[Start of section]
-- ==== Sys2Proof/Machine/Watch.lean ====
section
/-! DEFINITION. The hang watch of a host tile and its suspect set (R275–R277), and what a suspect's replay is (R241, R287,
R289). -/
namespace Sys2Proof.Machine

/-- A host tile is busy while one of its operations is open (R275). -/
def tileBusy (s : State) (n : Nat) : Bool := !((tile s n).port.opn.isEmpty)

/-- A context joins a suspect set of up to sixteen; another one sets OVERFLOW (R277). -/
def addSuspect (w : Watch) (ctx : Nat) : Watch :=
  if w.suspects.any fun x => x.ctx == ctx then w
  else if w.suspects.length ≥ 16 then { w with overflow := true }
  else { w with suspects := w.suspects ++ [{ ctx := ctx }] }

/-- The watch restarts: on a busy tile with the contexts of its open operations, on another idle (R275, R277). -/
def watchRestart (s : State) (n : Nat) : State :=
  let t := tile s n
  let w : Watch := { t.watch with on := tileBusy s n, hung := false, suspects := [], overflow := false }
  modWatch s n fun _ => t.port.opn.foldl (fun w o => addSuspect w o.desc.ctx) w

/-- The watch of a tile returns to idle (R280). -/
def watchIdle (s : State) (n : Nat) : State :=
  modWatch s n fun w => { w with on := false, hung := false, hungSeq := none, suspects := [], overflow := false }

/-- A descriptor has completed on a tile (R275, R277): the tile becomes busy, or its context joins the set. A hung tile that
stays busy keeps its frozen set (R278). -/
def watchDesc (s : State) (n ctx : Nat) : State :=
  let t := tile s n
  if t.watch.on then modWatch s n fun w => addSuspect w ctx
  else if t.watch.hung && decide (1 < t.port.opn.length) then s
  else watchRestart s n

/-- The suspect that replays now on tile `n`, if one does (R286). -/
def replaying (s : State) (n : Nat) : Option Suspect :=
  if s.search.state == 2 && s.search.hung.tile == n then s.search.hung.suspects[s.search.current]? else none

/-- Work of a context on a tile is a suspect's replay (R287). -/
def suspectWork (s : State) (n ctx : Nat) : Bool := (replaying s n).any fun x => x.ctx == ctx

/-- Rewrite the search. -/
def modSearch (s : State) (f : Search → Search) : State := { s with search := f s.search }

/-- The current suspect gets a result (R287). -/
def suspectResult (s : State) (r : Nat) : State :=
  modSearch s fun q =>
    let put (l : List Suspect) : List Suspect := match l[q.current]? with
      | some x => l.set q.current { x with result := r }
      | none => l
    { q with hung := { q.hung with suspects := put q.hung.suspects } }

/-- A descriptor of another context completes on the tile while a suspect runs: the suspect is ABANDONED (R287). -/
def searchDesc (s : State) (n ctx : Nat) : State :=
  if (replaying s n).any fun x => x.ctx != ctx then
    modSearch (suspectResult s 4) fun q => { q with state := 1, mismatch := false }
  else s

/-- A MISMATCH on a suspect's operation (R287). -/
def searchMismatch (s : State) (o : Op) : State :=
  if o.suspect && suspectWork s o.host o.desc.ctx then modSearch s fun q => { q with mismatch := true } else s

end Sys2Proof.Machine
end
[End of section]
[Start of section]
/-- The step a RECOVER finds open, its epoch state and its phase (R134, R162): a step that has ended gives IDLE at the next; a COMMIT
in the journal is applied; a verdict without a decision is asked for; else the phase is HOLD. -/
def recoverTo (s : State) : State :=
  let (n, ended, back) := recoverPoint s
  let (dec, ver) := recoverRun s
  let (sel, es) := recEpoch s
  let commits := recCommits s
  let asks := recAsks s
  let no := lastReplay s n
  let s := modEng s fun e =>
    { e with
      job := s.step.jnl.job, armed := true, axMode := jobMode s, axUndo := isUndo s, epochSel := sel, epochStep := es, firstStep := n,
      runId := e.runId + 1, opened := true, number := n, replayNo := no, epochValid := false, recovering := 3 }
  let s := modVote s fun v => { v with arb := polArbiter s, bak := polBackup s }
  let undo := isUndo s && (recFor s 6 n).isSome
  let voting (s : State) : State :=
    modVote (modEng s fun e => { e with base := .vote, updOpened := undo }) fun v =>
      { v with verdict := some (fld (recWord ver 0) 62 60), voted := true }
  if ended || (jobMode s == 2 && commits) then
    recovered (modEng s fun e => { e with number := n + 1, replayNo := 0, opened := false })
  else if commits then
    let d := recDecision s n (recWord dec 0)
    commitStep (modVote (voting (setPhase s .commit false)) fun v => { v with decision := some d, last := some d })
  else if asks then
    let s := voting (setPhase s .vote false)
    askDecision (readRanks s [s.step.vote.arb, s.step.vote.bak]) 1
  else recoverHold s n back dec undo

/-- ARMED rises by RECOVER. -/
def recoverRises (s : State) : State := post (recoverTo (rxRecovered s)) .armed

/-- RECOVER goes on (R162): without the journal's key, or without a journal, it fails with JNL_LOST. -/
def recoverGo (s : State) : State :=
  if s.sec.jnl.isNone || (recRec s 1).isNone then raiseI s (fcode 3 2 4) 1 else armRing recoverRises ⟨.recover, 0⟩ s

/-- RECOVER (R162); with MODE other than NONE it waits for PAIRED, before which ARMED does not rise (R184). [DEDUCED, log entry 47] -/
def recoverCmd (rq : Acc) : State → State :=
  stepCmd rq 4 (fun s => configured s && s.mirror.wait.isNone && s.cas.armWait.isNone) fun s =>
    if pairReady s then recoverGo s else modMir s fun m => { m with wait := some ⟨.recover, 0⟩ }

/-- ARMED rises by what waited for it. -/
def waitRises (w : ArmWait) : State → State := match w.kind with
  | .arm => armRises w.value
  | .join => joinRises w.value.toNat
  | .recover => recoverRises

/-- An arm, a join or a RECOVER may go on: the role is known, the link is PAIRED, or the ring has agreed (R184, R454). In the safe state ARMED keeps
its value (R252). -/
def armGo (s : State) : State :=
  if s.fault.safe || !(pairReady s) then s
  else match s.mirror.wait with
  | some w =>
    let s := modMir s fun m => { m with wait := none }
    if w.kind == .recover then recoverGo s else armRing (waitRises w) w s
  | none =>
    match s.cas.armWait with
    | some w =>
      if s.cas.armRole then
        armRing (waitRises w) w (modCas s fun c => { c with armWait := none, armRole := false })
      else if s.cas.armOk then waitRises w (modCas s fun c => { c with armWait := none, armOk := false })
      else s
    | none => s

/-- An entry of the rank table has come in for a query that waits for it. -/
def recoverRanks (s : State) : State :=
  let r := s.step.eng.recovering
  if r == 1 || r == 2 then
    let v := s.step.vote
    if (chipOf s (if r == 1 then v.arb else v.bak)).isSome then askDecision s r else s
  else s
[End of section]
REQUIRED WORK: Return every line from the entries above that includes the word "voting".

ANSWER BELOW:
  let voting (s : State) : State :=
    commitStep (modVote (voting (setPhase s .commit false)) fun v => { v with decision := some d, last := some d })
    let s := voting (setPhase s .vote false)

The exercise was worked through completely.